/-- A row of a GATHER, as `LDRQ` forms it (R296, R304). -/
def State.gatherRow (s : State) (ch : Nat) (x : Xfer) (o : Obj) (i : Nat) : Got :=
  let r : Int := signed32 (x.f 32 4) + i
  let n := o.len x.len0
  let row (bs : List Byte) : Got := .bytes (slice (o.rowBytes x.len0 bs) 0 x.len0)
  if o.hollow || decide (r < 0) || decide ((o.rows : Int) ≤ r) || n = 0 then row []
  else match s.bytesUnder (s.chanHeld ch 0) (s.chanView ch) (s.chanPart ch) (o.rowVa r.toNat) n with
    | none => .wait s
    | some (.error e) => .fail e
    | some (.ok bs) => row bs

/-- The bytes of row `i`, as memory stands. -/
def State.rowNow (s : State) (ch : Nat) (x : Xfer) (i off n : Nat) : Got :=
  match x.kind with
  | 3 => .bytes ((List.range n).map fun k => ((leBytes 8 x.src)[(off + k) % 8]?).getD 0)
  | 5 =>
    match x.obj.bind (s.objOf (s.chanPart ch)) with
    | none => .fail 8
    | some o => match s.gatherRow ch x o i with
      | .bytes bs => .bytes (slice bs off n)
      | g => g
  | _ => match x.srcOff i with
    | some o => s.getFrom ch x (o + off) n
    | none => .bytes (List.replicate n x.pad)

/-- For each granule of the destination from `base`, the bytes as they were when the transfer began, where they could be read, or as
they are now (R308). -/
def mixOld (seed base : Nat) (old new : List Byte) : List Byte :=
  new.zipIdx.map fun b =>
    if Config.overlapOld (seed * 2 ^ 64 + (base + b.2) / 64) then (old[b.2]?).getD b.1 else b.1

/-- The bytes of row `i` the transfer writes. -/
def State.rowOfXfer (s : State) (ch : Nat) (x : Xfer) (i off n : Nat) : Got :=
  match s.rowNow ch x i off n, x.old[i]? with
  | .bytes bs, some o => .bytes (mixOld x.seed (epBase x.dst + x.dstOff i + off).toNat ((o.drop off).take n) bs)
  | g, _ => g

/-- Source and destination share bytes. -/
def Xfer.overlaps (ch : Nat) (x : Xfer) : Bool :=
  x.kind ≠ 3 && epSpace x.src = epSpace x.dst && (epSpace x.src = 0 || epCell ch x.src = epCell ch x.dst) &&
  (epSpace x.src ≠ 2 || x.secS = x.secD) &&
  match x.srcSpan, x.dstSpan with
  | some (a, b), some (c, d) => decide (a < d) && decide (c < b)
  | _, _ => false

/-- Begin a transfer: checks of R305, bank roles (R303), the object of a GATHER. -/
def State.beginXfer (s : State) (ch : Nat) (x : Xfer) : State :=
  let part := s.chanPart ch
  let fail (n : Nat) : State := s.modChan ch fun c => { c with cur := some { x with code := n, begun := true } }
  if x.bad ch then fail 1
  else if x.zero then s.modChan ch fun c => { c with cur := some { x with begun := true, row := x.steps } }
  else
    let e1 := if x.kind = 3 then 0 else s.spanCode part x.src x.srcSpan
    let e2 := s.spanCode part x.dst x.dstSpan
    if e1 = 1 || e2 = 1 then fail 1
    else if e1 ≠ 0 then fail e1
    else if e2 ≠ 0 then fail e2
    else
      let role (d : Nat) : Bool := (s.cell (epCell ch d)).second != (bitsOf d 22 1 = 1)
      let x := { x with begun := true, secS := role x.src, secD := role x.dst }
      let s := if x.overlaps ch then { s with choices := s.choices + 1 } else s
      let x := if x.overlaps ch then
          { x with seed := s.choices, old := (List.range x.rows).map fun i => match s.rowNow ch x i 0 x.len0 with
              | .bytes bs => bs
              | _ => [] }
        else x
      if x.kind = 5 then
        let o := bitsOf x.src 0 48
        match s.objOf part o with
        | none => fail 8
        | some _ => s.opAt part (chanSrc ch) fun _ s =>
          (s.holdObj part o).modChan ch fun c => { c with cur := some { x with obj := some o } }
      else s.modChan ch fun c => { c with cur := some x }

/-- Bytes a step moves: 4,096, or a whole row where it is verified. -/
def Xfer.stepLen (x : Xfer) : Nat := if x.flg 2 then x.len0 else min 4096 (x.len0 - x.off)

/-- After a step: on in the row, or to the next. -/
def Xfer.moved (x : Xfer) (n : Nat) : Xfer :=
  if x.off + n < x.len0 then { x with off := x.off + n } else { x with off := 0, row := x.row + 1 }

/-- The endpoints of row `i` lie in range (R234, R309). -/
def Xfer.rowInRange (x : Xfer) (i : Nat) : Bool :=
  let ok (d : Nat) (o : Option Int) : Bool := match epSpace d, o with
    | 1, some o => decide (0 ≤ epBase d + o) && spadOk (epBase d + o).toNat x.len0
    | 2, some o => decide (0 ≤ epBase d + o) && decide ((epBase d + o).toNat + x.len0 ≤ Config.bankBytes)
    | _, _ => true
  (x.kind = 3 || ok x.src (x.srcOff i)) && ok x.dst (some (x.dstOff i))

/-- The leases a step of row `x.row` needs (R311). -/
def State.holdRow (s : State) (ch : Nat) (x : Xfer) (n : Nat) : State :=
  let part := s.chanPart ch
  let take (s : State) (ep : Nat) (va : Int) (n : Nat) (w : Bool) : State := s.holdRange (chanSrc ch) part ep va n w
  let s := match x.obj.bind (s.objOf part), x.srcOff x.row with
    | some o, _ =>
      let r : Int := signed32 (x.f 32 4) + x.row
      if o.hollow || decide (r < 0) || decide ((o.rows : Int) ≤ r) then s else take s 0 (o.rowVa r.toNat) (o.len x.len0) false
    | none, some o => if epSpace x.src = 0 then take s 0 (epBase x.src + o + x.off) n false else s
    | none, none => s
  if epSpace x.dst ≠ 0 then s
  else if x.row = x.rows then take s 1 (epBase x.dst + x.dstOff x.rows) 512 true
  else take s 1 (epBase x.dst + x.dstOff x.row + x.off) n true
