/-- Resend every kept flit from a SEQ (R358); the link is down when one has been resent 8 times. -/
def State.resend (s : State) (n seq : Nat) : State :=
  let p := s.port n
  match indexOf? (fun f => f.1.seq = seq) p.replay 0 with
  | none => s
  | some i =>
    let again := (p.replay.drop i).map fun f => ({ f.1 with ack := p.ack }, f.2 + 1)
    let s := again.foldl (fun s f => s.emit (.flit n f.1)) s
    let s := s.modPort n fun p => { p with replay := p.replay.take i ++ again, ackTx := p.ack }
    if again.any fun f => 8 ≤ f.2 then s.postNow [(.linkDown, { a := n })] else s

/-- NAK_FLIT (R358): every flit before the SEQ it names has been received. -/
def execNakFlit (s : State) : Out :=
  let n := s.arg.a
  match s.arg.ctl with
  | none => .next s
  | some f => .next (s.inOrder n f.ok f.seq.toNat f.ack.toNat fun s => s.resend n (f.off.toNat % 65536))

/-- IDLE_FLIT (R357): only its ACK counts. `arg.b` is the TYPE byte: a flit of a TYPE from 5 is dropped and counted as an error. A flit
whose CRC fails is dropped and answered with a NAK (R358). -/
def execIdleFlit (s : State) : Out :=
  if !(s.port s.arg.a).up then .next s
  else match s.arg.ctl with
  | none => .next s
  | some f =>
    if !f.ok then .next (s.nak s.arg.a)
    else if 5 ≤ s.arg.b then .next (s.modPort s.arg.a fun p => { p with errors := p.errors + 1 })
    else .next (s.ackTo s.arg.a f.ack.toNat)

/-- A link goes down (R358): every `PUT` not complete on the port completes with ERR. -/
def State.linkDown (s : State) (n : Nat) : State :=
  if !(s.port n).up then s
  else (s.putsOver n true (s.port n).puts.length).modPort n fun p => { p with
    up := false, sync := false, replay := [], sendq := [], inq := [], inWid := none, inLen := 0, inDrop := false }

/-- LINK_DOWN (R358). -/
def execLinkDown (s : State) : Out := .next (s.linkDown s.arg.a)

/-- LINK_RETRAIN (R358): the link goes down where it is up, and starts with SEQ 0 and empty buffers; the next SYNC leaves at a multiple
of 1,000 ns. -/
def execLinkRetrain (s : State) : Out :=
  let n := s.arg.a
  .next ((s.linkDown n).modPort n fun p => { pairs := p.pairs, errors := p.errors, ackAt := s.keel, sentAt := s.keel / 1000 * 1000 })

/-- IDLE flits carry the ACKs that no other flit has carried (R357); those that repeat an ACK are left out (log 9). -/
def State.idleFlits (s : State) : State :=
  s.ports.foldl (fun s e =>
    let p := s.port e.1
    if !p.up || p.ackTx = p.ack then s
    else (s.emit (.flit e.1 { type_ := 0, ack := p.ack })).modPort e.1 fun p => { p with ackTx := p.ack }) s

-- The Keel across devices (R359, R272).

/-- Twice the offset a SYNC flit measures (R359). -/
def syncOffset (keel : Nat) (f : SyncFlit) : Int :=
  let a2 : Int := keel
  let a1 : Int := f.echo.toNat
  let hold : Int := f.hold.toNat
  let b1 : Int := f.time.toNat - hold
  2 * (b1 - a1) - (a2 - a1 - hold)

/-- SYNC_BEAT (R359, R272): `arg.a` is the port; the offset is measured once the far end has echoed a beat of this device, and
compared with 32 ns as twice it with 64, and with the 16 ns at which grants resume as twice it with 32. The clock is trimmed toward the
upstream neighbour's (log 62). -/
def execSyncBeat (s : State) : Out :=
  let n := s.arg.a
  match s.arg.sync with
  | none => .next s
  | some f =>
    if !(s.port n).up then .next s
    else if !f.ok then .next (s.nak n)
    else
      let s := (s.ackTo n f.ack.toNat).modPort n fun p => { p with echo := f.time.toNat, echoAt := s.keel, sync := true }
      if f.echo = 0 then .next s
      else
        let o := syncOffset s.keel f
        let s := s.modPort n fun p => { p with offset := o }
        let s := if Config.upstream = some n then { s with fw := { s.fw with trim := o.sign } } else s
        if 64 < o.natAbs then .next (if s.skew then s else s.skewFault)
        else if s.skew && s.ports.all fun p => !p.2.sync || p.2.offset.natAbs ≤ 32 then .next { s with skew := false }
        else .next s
──────────────────────────────
▶ [What to do]: When a line in the listing includes the word "modChan", report that line in full.

▶ [Result of this exercise]:
  let fail (n : Nat) : State := s.modChan ch fun c => { c with cur := some { x with code := n, begun := true } }
  else if x.zero then s.modChan ch fun c => { c with cur := some { x with begun := true, row := x.steps } }
          (s.holdObj part o).modChan ch fun c => { c with cur := some { x with obj := some o } }
      else s.modChan ch fun c => { c with cur := some x }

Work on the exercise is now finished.